The new pensions contract will probably be added to the various existing pension contracts rather than replacing any of them. However, MPs from several political parties have already expressed concerns about the new pensions system becoming too complicated.
The SER has been pondering the ideal pensions contract for two years. The delay is apparently the result of the members of the unions, who are reluctant to agree to new arrangements for fear of losing the traditional principles of collectivity, solidarity and mandatory participation of the current system. However, the advisory body is coming under increased pressure to produce a final result, to enable the negotiating government partners to integrate its crucial advice into their plans.
The current average pensions accrual (doorsneeopbouw) is likely to be replaced by a degressive one, which enables younger participants to build up proportionally more pension rights, as their contribution is to generate returns for longer. Jetta Klijnsma, the outgoing state secretary for social affairs, recently confirmed that the average accrual is to disappear.
However, there is still the hurdle of the transition. The Netherlands Bureau for Economic Policy Analysis (Centraal Planbureau, or CPB) has estimated transition costs at €60bn. No public discussion has taken place yet about how to finance such a project. The current average pensions contribution (doorsneepremie) is to stay.

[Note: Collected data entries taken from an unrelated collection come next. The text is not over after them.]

/-- A write of a register in which some fields' encodings are reserved where bad holds of the word the write would leave: those fields
keep their values (R10, R315). -/
def writePaired (s : State) (a o : Nat) (fields : List Fld) (bad : Word → Bool) (w : Word) : State :=
  s.writeBut a o (if bad (s.written o w).1 then fields else []) w

/-- Whether an RPCFG word makes the pairs share a port, or a pair of one port (R306). -/
def pairsClash (s : State) (r : Nat) (w : Word) : Bool :=
  let other := s.reg (Reg.SWC_RPCFG (1 - r))
  let a := w.field 5 2
  let b := w.field 9 6
  w.bit 0 && (a == b || other.bit 0 &&
    (a == other.field 5 2 || a == other.field 9 6 || b == other.field 5 2 || b == other.field 9 6))

/-- A write by an agent in the Massif block at BAR0 offset o. -/
def swcWrite (s : State) (a o : Nat) (w : Word) : State :=
  let r := o - 0x180000
  if r = 0x008 then
    let s1 := s.writeGeneric a o w
    if w.bit 9 then s1.flushDyn else s1
  else if r = 0x030 then s.writeFdbCmd a w
  else if r = 0x050 then s.writeVlanCmd a w
  else if r = 0x068 then s.writeQciCmd a w
  else if r = 0x088 then s.writePaired a o [Reg.SWC_MIRROR_N] (fun w => w.bit 5 && w.field 21 6 == 0) w
  else if 0x1000 ≤ r ∧ r < 0x2200 then
    let p := (r - 0x1000) / 0x100
    match r % 0x100 with
    | 0x10 => s.writePaired a o [Reg.SWC_PBUF_RESERVE p] (fun w => w.field 16 0 ≤ w.field 29 17) w
    | 0x18 => s.writePaired a o [Reg.SWC_PFLOW_XON p] (fun w => w.field 15 0 ≤ w.field 31 16) w
    | 0x20 => s.writeGctl a p w
    | 0x28 => if s.isSet (Reg.SWC_GCTL_PENDING p) then s.reject a o else s.writeGeneric a o w
    | 0x38 => s.writeGcl a p w
    | _ => s.writeGeneric a o w
  else if r = 0x3000 then
    s.writePaired a o [Reg.SWC_RPCFG_EN 0, Reg.SWC_RPCFG_PORT_A 0, Reg.SWC_RPCFG_PORT_B 0] (s.pairsClash 0) w
  else if r = 0x3080 then
    s.writePaired a o [Reg.SWC_RPCFG_EN 1, Reg.SWC_RPCFG_PORT_A 1, Reg.SWC_RPCFG_PORT_B 1] (s.pairsClash 1) w
  else s.writeGeneric a o w

/-! ### Frames from the engines (R311) -/

/-- The MAC ports a descriptor's destination reaches. -/
def macDests (s : State) (dest : Nat) (octets : List Nat) : List Nat :=
  if dest ≤ 17 then [dest]
  else if dest = 20 ∨ dest = 21 then s.pairPorts (dest - 20)
  else if dest = 31 ∧ ¬ reservedAddr (dstAddr octets) then
    let tci := match (tagsOf octets).vlanOff with
      | some o => beAt octets (o + 2) 2
      | none => 1
    let vid := if tci % 2 ^ 12 = 0 then 1 else tci % 2 ^ 12
    match s.maskOf vid (dstAddr octets) with
    | some m =>
      let (l, o) := s.resolveMask 19 vid m
      (l.map (·.port) ++ o.flatMap (·.2)).filter (· ≤ 17)
    | none => []
  else []

/-- A descriptor at a packet-buffer word offset is taken (R311). (DEDUCED, log 41) -/
def takeDescriptor (s : State) (base : Nat) : State :=
  let (ws, bad, s1) := s.readWords base 4
  let w0 := ws.getD 0 0
  let len := w0.field 13 0
  let dest := w0.field 18 14
  let due := (ws.getD 2 0).toNat
  let (fs, bad2, s2) := s1.readWords (base + 4) ((len + 3) / 4)
  let octets := (unpackWords fs).take len
  let e := s2.boundaryOf due / 128
  let ports := s2.macDests dest octets
  if e < s2.tick ∧ ¬ ports.isEmpty then ports.foldl (fun s p => s.late p 58 due) s2
  else
    let tag := if w0.bit 22 then some ((ws.getD 1 0).field 15 0) else none
    s2.launch 19 octets dest (w0.field 21 19) tag (w0.bit 23) (bad || bad2) (some e.toNat)

end State

/-! ### The commands of Massif -/

/-- CELL_FORM (R282): the next 64 octets of a frame at port p, dt sixteenths from now; the frame's timestamp point lies back
sixteenths before that. -/
def execCellForm (p : Fin 18) (dt back : Nat) (octets : List Nat) (s : State) : Host.Outcome State Fault Refusal :=
  live s (fun s => (s.elapse dt).cellForm p back octets)

/-- FABRIC_SLOT (R278): a slot of stage 1 (0) or stage 2 (1). -/
def execFabricSlot (stage : Fin 2) (s : State) : Host.Outcome State Fault Refusal :=
  live s (fun s => s.fabricSlot (stage.val == 1))

/-- CELL_ARRIVE (R283): the cell at output f of stage 2 reaches its resequencer. -/
def execCellArrive (f : Fin 32) (s : State) : Host.Outcome State Fault Refusal :=
  live s (fun s =>
    match Tab.get [] f s.massif.outputs with
    | [] => s
    | c :: rest => (s.modMassif (fun x => { x with outputs := Tab.put [] f rest x.outputs })).arriveCell c)

/-- CELL_LOST (R283): at the resequencer of egress port e for ingress port i. -/
def execCellLost (e i : Fin 20) (s : State) : Host.Outcome State Fault Refusal := live s (fun s => s.declareLost e i)

/-- FABRIC_FAULT (R280): of the input or output link at position n, or of intermediate n; lost cells at the link's head are gone. -/
def execFabricFault (link : FabricLink) (n : Fin 32) (lost : Nat) (s : State) : Host.Outcome State Fault Refusal :=
  live s (fun s => s.fabricFault link n lost)

/-- ELIGIBILITY (R286, R288, R289). -/
def execEligibility (p : Fin 18) (s : State) : Host.Outcome State Fault Refusal := live s (fun s => s.eligible p)

/-- FDB_AGE (R295): at the next whole second of TBU time. -/
def execFdbAge (s : State) : Host.Outcome State Fault Refusal :=
  live s (fun s =>
    if ¬ s.tbu.running then s
    else
      let s1 := s.advanceToTime ((s.tbu.time + (Config.sec - 1)) / Config.sec * Config.sec)
      let age := s1.inForce Reg.SWC_LIMITS_AGE * Config.sec
      ((s1.massif.fdb.filter (fun e => !e.2.static && decide (e.2.learned + age ≤ s1.clk))).map (·.1)).foldl
        (fun s k => s.fdbPut k {}) s1)

/-- AGED (R302): the frame of port p that has waited longest. -/
def execAged (p : Fin 18) (s : State) : Host.Outcome State Fault Refusal :=
  live s (fun s =>
    let waiting := s.massif.copies.filter (fun e => e.2.egress == p.val && e.2.stage == .queued)
    match waiting.foldl (fun (b : Option (Nat × Copy)) e => match b with
        | none => some e
        | some y => if e.2.elig.getD 0 < y.2.elig.getD 0 then some e else some y) none with
    | none => s
    | some (c, x) =>
      let s1 := s.advanceToTime (x.elig.getD 0 * 128 + s.inForce Reg.SWC_LIMITS_MAX_WAIT * Config.ms)
      (s1.swCount p 13).freeCopy c)

/-- DUP_FORGET (R307): the oldest unmatched entry of pair r. -/
def execDupForget (r : Fin 2) (s : State) : Host.Outcome State Fault Refusal :=
  live s (fun s =>
    let mine := (s.massif.dups.filter (fun b => b.1 / 2048 == r.val)).flatMap (fun b => b.2.map (fun e => (b.1 % 2048, e)))
    match mine.foldl (fun (b : Option (Nat × DupEntry)) e => match b with
        | none => some e
        | some y => if e.2.at_ < y.2.at_ then some e else some y) none with
    | none => s
    | some (b, e) =>
      let s1 := s.advanceTo (e.at_ + s.inForce Reg.SWC_LIMITS_FORGET * Config.ms)
      (s1.setDups r b ((s1.dupsAt r b).filter (· != e))).redCount r (if e.byB then 5 else 4))

/-- GATE_CHANGE (R301): CHANGE is written for port p by agent a. -/
def execGateChange (a : Nat) (p : Fin 18) (s : State) : Host.Outcome State Fault Refusal :=
  live s (fun s => s.changeGates a p)

/-- GATE_CANCEL (R301). -/
def execGateCancel (p : Fin 18) (s : State) : Host.Outcome State Fault Refusal := live s (fun s => s.cancelGates p)

/-- GATE_SWITCH (R301): tick B of the pending list. -/
def execGateSwitch (p : Fin 18) (s : State) : Host.Outcome State Fault Refusal :=
  live s (fun s =>
    if ¬ s.isSet (Reg.SWC_GCTL_PENDING p) then s
    else
      let g : GateList := Tab.get {} p s.massif.gatePending
      let s1 := s.advanceToTime (g.base * 128).toNat
      let s2 := s1.modMassif (fun x => { x with
        gateOper := Tab.put {} p g x.gateOper, gatePending := Tab.put {} p {} x.gatePending })
      (s2.setFld (Reg.SWC_GCTL_OPER p) (1 - s2.fld (Reg.SWC_GCTL_OPER p))).setFld (Reg.SWC_GCTL_PENDING p) 0)

/-- GATE_ENTRY (R299): the interval of the entry in force ends. -/
def execGateEntry (p : Fin 18) (s : State) : Host.Outcome State Fault Refusal :=
  live s (fun s =>
    if ¬ s.gated p ∨ ¬ s.tbu.running then s
    else
      let (es, x) := s.gatePhase p s.tick
      let s1 := s.advanceToTime ((s.tick + (State.entryEnd es x 0 - x)) * 128)
      s1.setFld (Reg.SWC_GSTAT_GATES p) (s1.gates p s1.tick))

/-- TXQ_ENTRY (R311): Massif takes an entry of the queue in TXQ. -/
def execTxqEntry (s : State) : Host.Outcome State Fault Refusal :=
  live s (fun s =>
    if s.inForce Reg.SWC_CTRL_TXQ_EN = 0 then s
    else match s.popQueue (s.inForce Reg.SWC_CTRL_TXQ) with
      | none => s
      | some (entry, bad, s1) => if bad then s1.swCount 19 2 else s1.takeDescriptor (entry % 2 ^ 21))

/-- FDB_LOOKUP (R315). -/
def execFdbLookup (s : State) : Host.Outcome State Fault Refusal := live s State.fdbOpLookup

/-- FDB_INSERT (R315). -/
def execFdbInsert (s : State) : Host.Outcome State Fault Refusal := live s State.fdbOpInsert

/-- FDB_DELETE (R315). -/
def execFdbDelete (s : State) : Host.Outcome State Fault Refusal := live s State.fdbOpDelete

/-- FDB_READ_INDEX (R315). -/
def execFdbReadIndex (i : Fin 16384) (s : State) : Host.Outcome State Fault Refusal :=
  live s (fun s => (s.setFld Reg.SWC_FDB_CMD_INDEX i).fdbOpReadIndex)

/-- FLUSH_DYN (R315). -/
def execFlushDyn (s : State) : Host.Outcome State Fault Refusal := live s State.flushDyn

/-- VLAN_READ (R315). -/
def execVlanRead (a : Nat) (v : Fin 4096) (s : State) : Host.Outcome State Fault Refusal :=
  live s (fun s => s.writeVlanCmd a (Word.ofN (v + 2 ^ 12)))

/-- VLAN_WRITE (R315). -/
def execVlanWrite (a : Nat) (v : Fin 4096) (s : State) : Host.Outcome State Fault Refusal :=
  live s (fun s => s.writeVlanCmd a (Word.ofN (v + 2 ^ 13)))

/-- QCI_READ (R315). -/
def execQciRead (a : Nat) (meter : Bool) (i : Fin 1024) (s : State) : Host.Outcome State Fault Refusal :=
  live s (fun s => s.writeQciCmd a (Word.ofN (1 + 4 * bit01 meter + 8 * i)))

/-- QCI_WRITE (R315). -/
def execQciWrite (a : Nat) (meter : Bool) (i : Fin 1024) (s : State) : Host.Outcome State Fault Refusal :=
  live s (fun s => s.writeQciCmd a (Word.ofN (2 + 4 * bit01 meter + 8 * i)))

/-- CELL_STAT_READ (R315). -/
def execCellStatRead (a : Nat) (s : State) : Host.Outcome State Fault Refusal :=
  live s (fun s => let (w, s1) := s.readGeneric Reg.SWC_CELL_STAT; s1.emit (.read a w false))

end Sys2Proof.Machine
end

The outgoing Dutch cabinet has approved a bill that allows mandatory sector-wide pension funds to merge for benefits of scale (Wetsvoorstel fuserende bedrijfstakpensioenfondsen), even if their funding differs considerably. To protect the pension rights of participants in schemes with the highest coverage ratio, the merger partners can keep their assets separated for up to five years. During this period, the partners can gradually reduce any gap between their respective funding.
The bill, which still has to be tabled in parliament and details of which have not yet been published, is scheduled to come into force in January 2018. However, Klijnsma has already made clear thatt he supervisor, De Nederlandsche Bank (DNB), has to approve any merger plan. She also said the new pension fund resulting from a merger could not have a wider scope than the merger partners themselves, and that there must be coherence between the sectors brought together in a new scheme.
In the opinion of René Maatman, pensions lawyer at De Brauw Blackstone Westbroek, the cabinet should also enable merged schemes to keep assets ring-fenced for an indefinite period in collective compartments, as in the new general pension fund (APF). At the moment, mandatory sector schemes are not allowed to join an APF.
The bill is not on the list of controversial subjects that will only be discussed after a new cabinet has taken over from the outgoing one.
The outgoing government has also approved a bill (Wetsvoorstel overdracht klein pensioen) that enables workers to combine small pension rights, at different pension funds and insurers.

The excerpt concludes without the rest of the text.